The non-blocking flag now lives in fd_table[gfd].linux_flags alongside the existing CLOEXEC bit, and timerfd_read consults that field after snapshotting it under fd_lock (order 3) before acquiring sfd_lock (order 5a). The lock-order snapshot matches the documented discipline in src/syscall/internal.h and the eventfd_dup_fd pattern.

Close #82


Summary by cubic

Adds support for CLOCK_BOOTTIME and makes timerfd non-blocking and fcntl behavior match Linux on macOS. Also unifies linux_flags handling so reads, dup, and FUSE behave correctly.

  • New Features

    • Accept CLOCK_BOOTTIME in timerfd_create (mapped to MONOTONIC).
  • Bug Fixes

    • Track O_NONBLOCK in fd_table[].linux_flags; timerfd_read snapshots it. fcntl(F_GETFL) for timerfd returns O_RDWR|{O_APPEND,O_NONBLOCK,O_NOATIME}, and F_SETFL updates those bits; O_DIRECT now returns -EINVAL.
    • Serialize all linux_flags writes via fd_publish_linux_flags; sys_fcntl snapshots and revalidates before F_SETFD/F_SETFL updates under fd_lock.
    • Preserve O_NONBLOCK and access mode across dup (fs and FUSE); FUSE F_SETFL now preserves access mode.
    • Add LINUX_O_ASYNC and LINUX_O_NOATIME; translate helpers use these symbols.
    • Expanded tests for BOOTTIME+NONBLOCK, EAGAIN on armed timers, F_GETFL/F_SETFL semantics, and dup flag preservation.

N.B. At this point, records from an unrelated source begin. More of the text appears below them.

-- ==== Sys2Proof/Machine/Vector.lean ====
section
/-! DEFINITION. The vector engine (F07): acceptance (Table 07.3), the results of every vector instruction, completion. -/

namespace Sys2Proof.Machine

/-! Element types (Table 07.1). -/

def vtBytes : VType → Nat
  | .f32 => 4
  | .bf => 2
  | .i32 => 4
  | .d => 8
def vtFmt : VType → Fmt
  | .f32 => fmt32
  | .bf => fmtBF
  | .i32 => fmt32
  | .d => fmt64
def vtInt : VType → Bool
  | .i32 => true
  | _ => false

/-- The operands of a vector instruction: .N, element type, and its handles. -/
structure VArgs where
  n  : Bool
  t  : VType
  hd : Option Handle := none
  ha : Option Handle := none
  hb : Option Handle := none

def vB (n : Bool) (t : VType) (d a b : Handle) : Option VArgs := some { n := n, t := t, hd := some d, ha := some a, hb := some b }
def vU (n : Bool) (t : VType) (d a : Handle) : Option VArgs := some { n := n, t := t, hd := some d, ha := some a }

/-- The operands of a vector instruction; none for any other. -/
def vecArgs (i : Instr) : Option VArgs :=
  match i with
  | .vadd n t d a b => vB n t d a b
  | .vsub n t d a b => vB n t d a b
  | .vmul n t d a b => vB n t d a b
  | .vfma n t d a b => vB n t d a b
  | .vmac n t a b => some { n := n, t := t, ha := some a, hb := some b }
  | .vmin n t d a b => vB n t d a b
  | .vmax n t d a b => vB n t d a b
  | .vabs n t d a => vU n t d a
  | .vneg n t d a => vU n t d a
  | .vcmp _ n t d a b => vB n t d a b
  | .vsel n t d a b => vB n t d a b
  | .vand n d a b => vB n .i32 d a b
  | .vor n d a b => vB n .i32 d a b
  | .vxor n d a b => vB n .i32 d a b
  | .vshl n d a b => vB n .i32 d a b
  | .vshr n d a b => vB n .i32 d a b
  | .vrcp n t d a => vU n t d a
  | .vrsq n t d a => vU n t d a
  | .vexp2 n t d a => vU n t d a
  | .vlog2 n t d a => vU n t d a
  | .vtanh n t d a => vU n t d a
  | .vsig n t d a => vU n t d a
  | .vexp2X n d a => vU n .f32 d a
  | .vlog2X n d a => vU n .f32 d a
  | .vcvt n _ _ _ t d a => vU n t d a
  | .vsplit3 n d a => vU n .f32 d a
  | .vqnt n _ _ _ t d a => vU n t d a
  | .vreds n t d a => vU n t d a
  | .vredm n t d a => vU n t d a
  | .vgath n t d a b => vB n t d a b
  | .vscat n t d a b => vB n t d a b
  | .vperm n t d a b => vB n t d a b
  | .vaccget n d => some { n := n, t := .f32, hd := some d }
  | .vaccset n a => some { n := n, t := .f32, ha := some a }
  | .vaccz => some { n := false, t := .f32 }
  | _ => none

/-- Class C with .SR: the conversion draws (R184). -/
def vecDraws (i : Instr) : Bool :=
  match i with
  | .vcvt _ sr _ _ _ _ _ => sr
  | .vqnt _ sr _ _ _ _ _ => sr
  | _ => false

/-- Class C (R66). -/
def vecConverts (i : Instr) : Bool :=
  match i with
  | .vcvt _ _ _ _ _ _ _ => true
  | .vqnt _ _ _ _ _ _ _ => true
  | _ => false

/-- Producer claim (R173). -/
def vecNd (i : Instr) : Nat :=
  match i with
  | .vsplit3 _ _ _ => 3
  | _ => 1

def up8 (n : Nat) : Nat := (n + 7) / 8 * 8

/-- wb of Table 07.2 for n elements, an hb slot of sb bytes and an hd slot of sd bytes. -/
def vecWb (i : Instr) (t : VType) (n sb sd : Nat) : Nat :=
  match i with
  | .vcvt _ _ _ g _ _ _ => up8 (n * tgtBytes g)
  | .vqnt _ _ _ _ _ _ _ => 136
  | .vsplit3 _ _ _ => up8 (2 * n)
  | .vreds _ _ _ _ => 8
  | .vredm _ _ _ _ => 8
  | .vgath _ _ _ _ _ => up8 (sb / 4 * vtBytes t)
  | .vscat _ _ _ _ _ => sd
  | .vaccget _ _ => 256
  | _ => up8 (n * vtBytes t)

/-- Bytes an hb slot must have for n elements (check 4 of Table 07.3). -/
def vecNeedB (i : Instr) (t : VType) (n : Nat) : Nat :=
  match i with
  | .vscat _ _ _ _ _ => 4 * n
  | .vperm _ _ _ _ _ => 4 * n
  | .vgath _ _ _ _ _ => 0
  | _ => n * vtBytes t

/-- The ha slot has the size the instruction needs. -/
def vecOkA (i : Instr) (n sa : Nat) : Bool :=
  match i with
  | .vqnt _ _ _ _ _ _ _ => n ≤ 128
  | .vaccset _ _ => 256 ≤ sa
  | _ => true

/-- One operand at acceptance: its zas position, handle number, ring and claim. -/
structure VOperand where
  pos   : Nat
  h     : Nat
  ring  : Option Nat
  claim : Nat
  okSize : Bool := true

/-- The first operand that fails a test. -/
def firstBad (ok : VOperand → Bool) (l : List VOperand) : Option VOperand := l.find? (fun o => !ok o)

/-- The handle operands of an instruction: handle, position, and the role it needs (R24, Table 04.2). -/
def handleUses (i : Instr) : List (Handle × Nat × Role) :=
  match i with
  | .hpop _ h => [(h, 0, .consumer)]
  | .hadvh h _ => [(h, 0, .consumer)]
  | .hwaitf h _ => [(h, 0, .consumer)]
  | .hpush h _ => [(h, 0, .producer)]
  | .hadvt h _ => [(h, 0, .producer)]
  | .hwaite h _ => [(h, 0, .producer)]
  | .wpush h _ => [(h, 0, .producer)]
  | .wpop h _ => [(h, 0, .consumer)]
  | .copy _ _ _ h => [(h, 0, .consumer)]
  | .copymc _ _ _ h => [(h, 0, .consumer)]
  | .wenq _ h _ _ => [(h, 0, .consumer)]
  | .mload _ _ h => [(h, 0, .consumer)]
  | .mout _ h _ _ => [(h, 0, .producer)]
  | .mma _ _ _ _ _ h _ _ => [(h, 0, .consumer)]
  | .mmaN _ _ _ _ _ h _ _ => [(h, 0, .consumer)]
  | _ => match vecArgs i with
    | some x =>
      ((x.hd.map (fun h => (h, Role.producer))).toList ++ (x.ha.map (fun h => (h, Role.consumer))).toList ++
        (x.hb.map (fun h => (h, Role.consumer))).toList).zipIdx.map (fun p => (p.1.1, p.2, p.1.2))
    | none => []

/-- Check 7 of Table 02.12: the mtval of the first handle operand that does not hold its role or names no valid ring (R24). -/
def State.handleFault (s : State) (i : Instr) : Option Word :=
  (handleUses i).findSome? (fun u => if (s.handle? u.1 u.2.2 (fun _ => true)).isSome then none else some (rp0 u.1.toNat u.2.1))

/-- Acceptance of a vector instruction (R149, R171, R174): check 7 of Table 02.12 on every operand, then the checks of Table 07.3. Of
several operands that fail one check mtval names the first in zas order (DESIGN CHOICE, log entry 104: the spec says so of check 5
alone). -/
def State.acceptVector (s : State) (i : Instr) : Accept :=
  match vecArgs i with
  | none => .full
  | some x =>
    let ring := fun (h : Option Handle) (role : Role) (k : Ring → Bool) => h.bind (fun h => s.handle? h role k)
    let rd := ring x.hd .producer (kindIs [0])
    let ra := ring x.ha .consumer (feeds 1)
    let rb := ring x.hb .consumer (feeds 1)
    let size := fun (r : Option Nat) => (r.map (fun ix => (s.ring s.vk ix).size)).getD 0
    let n := size ra / vtBytes x.t
    let pd := if x.hd.isSome then 1 else 0
    let op := fun (h : Option Handle) (pos : Nat) (r : Option Nat) (c : Nat) (ok : Bool) => match h with
      | some h => [({ pos := pos, h := h.toNat, ring := r, claim := c, okSize := ok } : VOperand)]
      | none => []
    let ops :=
      op x.hd 0 rd (vecNd i) (vecWb i x.t n (size rb) (size rd) ≤ size rd) ++
      op x.ha pd ra 1 (vecOkA i n (size ra)) ++
      op x.hb (pd + 1) rb 1 (vecNeedB i x.t n ≤ size rb)
    let claims := fun (o : VOperand) => sumNat ((ops.filter (fun p => p.ring == o.ring)).map VOperand.claim)
    let fits := fun (o : VOperand) => claims o ≤ (o.ring.map (fun ix => (s.ring s.vk ix).count)).getD 0
    let bad2 := Accept.fault 2 ((insnWord i).setWidth 64)
    match s.handleFault i, firstBad (fun o => o.ring.isSome) ops with
    | some t, _ => .fault 25 t
    | none, some o => .fault 25 (rp0 o.h o.pos)
    | none, none =>
      if vecConverts i && (modeOf s.me.frm).isNone then bad2
      else if vecDraws i && s.me.frm != 0 then bad2
      else match firstBad VOperand.okSize ops with
        | some o => .fault 25 (rp0 o.h o.pos)
        | none => match firstBad fits ops with
          | some o => .fault 25 (rp1 o.h o.pos)
          | none =>
            let c := fun (h : Option Handle) (k : Nat) => if h.isSome then k else 0
            let q := { s.newEntry i with
              rd := rd, ra := ra, rb := rb, nd := c x.hd (vecNd i), na := c x.ha 1, nb := c x.hb 1,
              op := if vecDraws i then s.myVc.srpos else 0 }
            s.takeIn 1 q q.na q.nb q.nd (fun t =>
              if vecDraws i then t.updMyVc (fun v => { v with srpos := v.srpos + BitVec.ofNat 64 ((n + 3) / 4) }) else t)

/-! Element results. -/

/-- k elements of eb bytes of a slot. -/
def elems (bs : List Byte) (eb n : Nat) : List Nat := (List.range n).map (fun k => ofBytes ((bs.drop (eb * k)).take eb))

/-- Elements as bytes, padded with zeros to len. -/
def packElems (eb len : Nat) (ys : List Nat) : List Byte :=
  let bs := ys.flatMap (fun y => bytesOf y eb)
  bs ++ List.replicate (len - bs.length) 0

/-- The results of an elementwise operation and the OR of their flags. -/
def gather2 (rs : List (Nat × BitVec 5)) : List Nat × BitVec 5 := (rs.map Prod.fst, rs.foldl (fun f r => f ||| r.2) 0)

/-- The 32-bit operations of R178. -/
def i32Op (f : Int → Int → Int) (a b : Nat) : Nat × BitVec 5 := (intBits 32 (f (intVal 32 a) (intVal 32 b)), 0)

def vecAdd (t : VType) (a b : Nat) : Nat × BitVec 5 := if vtInt t then i32Op (· + ·) a b else (vtFmt t).add .rne a b
def vecSub (t : VType) (a b : Nat) : Nat × BitVec 5 := if vtInt t then i32Op (· - ·) a b else (vtFmt t).sub .rne a b
def vecMul (t : VType) (a b : Nat) : Nat × BitVec 5 := if vtInt t then i32Op (· * ·) a b else (vtFmt t).mul .rne a b
def vecMin (t : VType) (a b : Nat) : Nat × BitVec 5 := if vtInt t then i32Op min a b else (vtFmt t).minmax false a b
def vecMax (t : VType) (a b : Nat) : Nat × BitVec 5 := if vtInt t then i32Op max a b else (vtFmt t).minmax true a b

/-- a × b + c rounded once to out; a and b of format t, c FP32 (R177, R179). -/
def vecFma (t out : Fmt) (a b c : Nat) : Nat × BitVec 5 :=
  let p := numMul (t.value a) (t.value b)
  let r := numAdd false p.1 (fmt32.value c)
  let q := out.roundNum .rne r.1
  (q.1, q.2 ||| flagIf (p.2 || r.2) fNV)

/-- VABS and VNEG of a float. -/
def signOp (t : Fmt) (f : Bool → Bool) (a : Nat) : Nat × BitVec 5 :=
  match t.value a with
  | .nan sig => (t.qnan, flagIf sig fNV)
  | v => (t.sign (f v.isNeg) (a % 2 ^ (t.E + t.M)), 0)

def vecAbs (t : VType) (a : Nat) : Nat × BitVec 5 :=
  if vtInt t then (intBits 32 ((intVal 32 a).natAbs : Int), 0) else signOp (vtFmt t) (fun _ => false) a
def vecNeg (t : VType) (a : Nat) : Nat × BitVec 5 :=
  if vtInt t then (intBits 32 (-(intVal 32 a)), 0) else signOp (vtFmt t) (fun n => !n) a

/-- The condition of VCMP, and NV (R180). -/
def cmpHolds (c : VCmpOp) (t : VType) (a b : Nat) : Bool × Bool :=
  if vtInt t then
    (match c with
     | .eq => intVal 32 a == intVal 32 b
     | .lt => intVal 32 a < intVal 32 b
     | .le => intVal 32 a ≤ intVal 32 b
     | .un => false, false)
  else
    let x := (vtFmt t).value a
    let y := (vtFmt t).value b
    let nan := x.isNan || y.isNan
    let sig := x.isSig || y.isSig
    match c with
    | .eq => (!nan && numCmp x y == 0, sig)
    | .lt => (!nan && numCmp x y < 0, nan)
    | .le => (!nan && numCmp x y ≤ 0, nan)
    | .un => (nan, sig)

def vecCmp (c : VCmpOp) (t : VType) (a b : Nat) : Nat × BitVec 5 :=
  let r := cmpHolds c t a b
  (if r.1 then 2 ^ (8 * vtBytes t) - 1 else 0, flagIf r.2 fNV)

Written for commit 0a2199c. Summary will update on new commits.

Review in cubic

cubic-dev-ai[bot]

This comment was marked as resolved.

jserv added 4 commits June 7, 2026 04:01
foot fails at startup under elfuse with "failed to create keyboard repeat
timer FD: Inappropriate ioctl for device" because timerfd_create(
CLOCK_BOOTTIME, TFD_CLOEXEC | TFD_NONBLOCK) returns -1. Two root causes:
- The clockid allow-list only accepted CLOCK_REALTIME and CLOCK_MONOTONIC,
  so CLOCK_BOOTTIME (7) returned -EINVAL. Linux has no suspend-aware
  equivalent on macOS; treating BOOTTIME as MONOTONIC matches the existing
  translate_clockid mapping in src/syscall/time.c.

- TFD_NONBLOCK was applied via fd_set_nonblock(kq), which issues
  fcntl(F_SETFL, O_NONBLOCK) on the kqueue host fd. macOS rejects that
  with ENOTTY (errno 25), so every timerfd_create(..., TFD_NONBLOCK) call
  failed regardless of clockid. The "Inappropriate ioctl for device"
  string foot logs is glibc strerror for ENOTTY leaking through.

The non-blocking flag now lives in fd_table[gfd].linux_flags alongside
the existing CLOEXEC bit, and timerfd_read consults that field after
snapshotting it under fd_lock (order 3) before acquiring sfd_lock
(order 5a). The lock-order snapshot matches the documented discipline
in src/syscall/internal.h and the eventfd_dup_fd pattern.

Tests cover create succeeding with CLOCK_BOOTTIME+TFD_NONBLOCK and an
armed-but-unfired non-blocking read returning EAGAIN through the shadow
rather than the unarmed-timer EAGAIN path. Verified against an ARM64
Linux host that read-before-fire on a non-blocking timerfd returns
errno=EAGAIN, matching the elfuse behavior.

Close #82
Without an FD_TIMERFD branch, fcntl(timerfd, F_GETFL) routed to the
kqueue host fd and surfaced macOS-side flags, while F_SETFL hit the
same ENOTTY rejection that broke the create path. Wire both branches
through fd_table[fd].linux_flags so the shadow is the source of truth.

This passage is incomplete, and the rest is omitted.